When creating a collection, try to not include characters like a Dot in the collection element identifiers. Elements are the files inside collection folders.
Why this is important is complicated and can’t be worked around and may not impact every tool but avoid it anyway. Especially if things go wrong.
Use the function to strip off file extensions when creating the collection or use Relabel collection identifiers if the data is already loaded. There are a few more ways to do this but it looks like you already understand how collections generally work! For others reading, please see Search GTN Materials
Dashes and Underscores are Ok and your base file names otherwise looks fine.
The assigned datatype is what matters i.e. telling the tool the data format. Only one tool wrapped in Galaxy that I know of actually interprets the dataset_name.extension directly (Prokka, due to the way the original was written). If you plan to use that tool later, search this forum for the how-to.
Consider running some QA. At the start, or after weird behavior. Assembly is sensitive to read content, and most of those tools are also super picky in other ways (require intact pairs, etc).
FastQC and Fastq info are good choices and check different things (read quality and intact pairs, respectively).
That QA catches most data content/format problems at the start, or at least gives some context for assemblies that may fail or need parameter tuneups, or maybe more trimming.
Running these before and after trimming informs about what that trimming step did (if anything!).
Your current jobs are not failing for quality reasons but is something to know about.
Thanks for the reply and for checking my history. I don’t know if they were started on Friday or not but I didn’t do anything since the original Unicycler call (By the way, things are still unchanged). I usually rename file names to avoid spaces or dots but I didn’t know the extension was also read as a part of the name, I’ll remove the file extensions for the next run.
I normally do QC before and after trimming as you suggest so I also think it doesn’t have to do with quality.
I didn’t try it yet but would it be possible to download the assembled reads even if the collection hasn’t been processed as a whole?
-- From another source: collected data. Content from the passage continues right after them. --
-- ==== Sys2Proof/Machine/Turns.lean ====
section
/-! DEFINITION. Turns and pauses (R15, R16, R288 to R303): circuits, the notice, quiesce, drain, shift, resume and
cancellation, the pause log; and the changes of bed owners that a pause carries (R357 to R361). -/

namespace Sys2Proof.Machine

/-! ### Beds (R288, R339) -/

/-- Owner and forme number that a table-0 entry names. -/
def entryOwner (e : Nat) : Nat := if bitAt e 12 then firmware else bitsAt e 0 6
def entryForme (e : Nat) : Nat := bitsAt e 6 6
/-- The forme key of a bed. -/
def State.onBed (s : State) (b : Nat) : Nat := entryOwner (s.map 0 b).toNat * 64 + entryForme (s.map 0 b).toNat

/-! ### Notice (R291, R293) -/

/-- A signed move of one dimension of the torus as a byte: from −4 to 3. -/
def moveByte (from_ to_ : Nat) : Nat := let d := (to_ + 8 - from_) % 8; if d < 4 then d else 248 + d
/-- Signed bed-column and bed-row move of the forme on a bed, as bytes. -/
def State.bedMove (s : State) (b : Nat) : Nat × Nat :=
  if s.turn.noShift then (0, 0) else let n := s.nextBed b; (moveByte (b % 8) (n % 8), moveByte (b / 8) (n / 8))
/-- The formes of an owner move by different vectors. -/
def State.split (s : State) (o : Nat) : Bool :=
  let l := ((List.range 64).filter fun b => s.onBed b / 64 == o).map s.bedMove
  match l with
  | [] => false
  | v :: r => r.any (· != v)
/-- The notice of the forme on a bed (R293, Table 2). -/
def State.noticeBody (s : State) (b : Nat) : BitVec 512 :=
  let k := s.onBed b
  let (dc, dr) := s.bedMove b
  let tn := if s.turn.noShift then s.turns else s.tnext
  BitVec.ofNat 512 (0xF0 + bit s.turn.noShift * 2 ^ 8 + bit (!s.isStandard) * 2 ^ 16 + k % 64 * 2 ^ 24 + b * 2 ^ 32 +
    (if s.turn.noShift then b else s.nextBed b) * 2 ^ 40 + (bit (s.split (k / 64)) + 2 * bit (!s.turn.noShift && s.southToo)) * 2 ^ 48 +
    tn.toNat * 2 ^ 64 + s.turn.tturn.toNat * 2 ^ 128 + dc * 2 ^ 192 + dr * 2 ^ 200)
def Ctx.stopClocks (x : Ctx) (now : BitVec 64) : Ctx := { x with c := (x.c.stopRun now).stopBlk now }
/-- A change of every context of a tile. -/
def Tile.mapCtx (t : Tile) (f : Ctx → Ctx) : Tile := { t with ctxs := t.ctxs.map fun e => (e.1, f e.2) }
def State.mapTiles (s : State) (f : Nat → Tile → Tile) : State := { s with tiles := s.tiles.map fun e => (e.1, f e.1 e.2) }
/-- One notice. -/
def State.notify (s : State) (b : Nat) : State :=
  let fk := s.onBed b
  let k := tileKey (fk / 64) (fk % 64 * 1024)
  let m : Msg := { body := s.noticeBody b, src := k, ctx := 0, after := 0 }
  let n : Notice := { tnext := if s.turn.noShift then s.turns else s.tnext, tturn := s.turn.tturn, ack := false, split := s.split (fk / 64) }
  (s.updForme fk fun w => { w with notice := some n }).post (s.serviceBox k) m
/-- The formes that a request takes from an owner: the highest-numbered ones of a shrink, all of a retire. -/
def State.removed (s : State) (p : Pending) : List Nat :=
  let o := recField p.req 1 1
  let n := (s.owner o).formes
  match recField p.req 0 1 with
  | 3 => (List.range (recField p.req 2 1)).map fun i => o * 64 + (n - 1 - i)
  | 4 => (List.range n).map fun i => o * 64 + i
  | _ => []
/-- A request that the coming pause carries: it waits for the next turn, or for a pause without a shift (R356, R358). -/
def Pending.carried (noShift : Bool) (p : Pending) : Bool := p.stage == 1 && (recField p.req 3 1 == 1) == noShift
/-- A firmware forme number that no bed has in either version. -/
def State.spareForme (s : State) : Nat :=
  (findFrom (fun f => (List.range 64).all fun b =>
    (s.map 0 b).toNat != bedEntry firmware f && (s.mapAt true 0 b).toNat != bedEntry firmware f) 128 0).getD 0
/-- The next version of table 0 names a forme otherwise, at the bed where it now lies. -/
def State.mapBed (fk : Nat) (entry : State → Nat) (s : State) : State :=
  match findFrom (fun b => s.onBed b == fk) 64 0 with
  | some b => { s with imapNext := s.imapNext.set b (BitVec.ofNat 64 (entry s)) }
  | none => s
/-- Step 2 of R358: what a request changes in table 0. Given-up beds get firmware's formes. -/
def State.mapRequest (s : State) (p : Pending) : State :=
  let o := recField p.req 1 1
  let n := (s.owner o).formes
  if recField p.req 0 1 ≤ 2 then ((List.range p.formes.length).zip p.formes).foldl (fun s e => s.mapBed e.2 fun _ => o + 64 * (n + e.1)) s
  else (s.removed p).foldl (fun s fk => s.mapBed fk fun s => bedEntry firmware s.spareForme) s
/-- A pause that ends without its turn carries nothing: M takes the changes back. -/
def State.unmapRequest (s : State) (p : Pending) : State :=
  let fks := if recField p.req 0 1 ≤ 2 then p.formes else s.removed p
  { s with imapNext := (List.range 64).foldl (fun m b => if fks.contains (s.onBed b) then m.erase b else m) s.imapNext }
/-- A request that comes to wait in the lead of a pause that carries it changes table 0 then, any other at the notice. -/
def State.mapInLead (s : State) (p : Pending) : State :=
  if s.turn.phase == .notice && p.carried s.turn.noShift then s.mapRequest p else s
/-- A request to change owners waits for a pause without a shift (R358). -/
def Pending.asksPause (p : Pending) : Bool := p.stage == 1 && recField p.req 3 1 == 1
/-- T_turn of the next turn: one interval after the last, and not less than one lead after a change of the interval (R291). -/
def Turn.due (t : Turn) : Nat :=
  let d := t.last.toNat + t.interval.toNat * 1000
  let c := t.changed.toNat + t.lead.toNat * 1000
  if d < c then c else d
/-- The notice of the next turn, or of a pause that a request asks for, goes out: no clock of a slice or a watchdog runs
from here to the resume (R16). -/
def execTurnNotice (s : State) : Out :=
  let lead := s.turn.lead.toNat * 1000
  let now := s.gtime.toNat
  let regular := decide (s.turn.due ≤ now + lead)
  if s.boot || s.turn.phase != .none || !(regular || s.host.pending.any Pending.asksPause) then .next s
  else
    let at_ := if regular then s.turn.due else now + lead
    let s1 : State := { s with turn := { s.turn with phase := .notice, retrains := 0, noShift := !regular, tturn := BitVec.ofNat 64 at_ } }
    let s2 := s1.mapTiles fun _ t => t.mapCtx (·.stopClocks s.gtime)
    let s3 := (s2.host.pending.filter (Pending.carried s2.turn.noShift)).foldl State.mapRequest s2
    .next ((List.range 64).foldl State.notify s3)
If so, I might do this and retry the assembly with the affected reads.
The jobs look failed now, so you could try rerunning.
Yes, you can filter a collection to exclude empty or failed datasets: see tools in the group Collection Operations.
Do you mean create a new collection with just those datasets that didn’t process with the batch? If yes, you can go into the hidden datasets tab in the history, unhide the inputs, create a new collection out of them, then run those. Later on if that works, you could combined the two collections together again (original results + rerun results).
That said, the usual way is to rerun those elements again while in the collection making sure to check the box to replace back into the original output collection.
And, you could get fancy with filtering by element identifiers but with so few datasets and no workflow considerations, just doing it directly might be faster.
So that’s a few ways to go forward. Hope one works out for you!
Thanks for the support. I tried rerunning but only two jobs finished. I opted for doing the assembly locally, they worked fine, maybe it was something random from the server.
Anyhow, thanks again!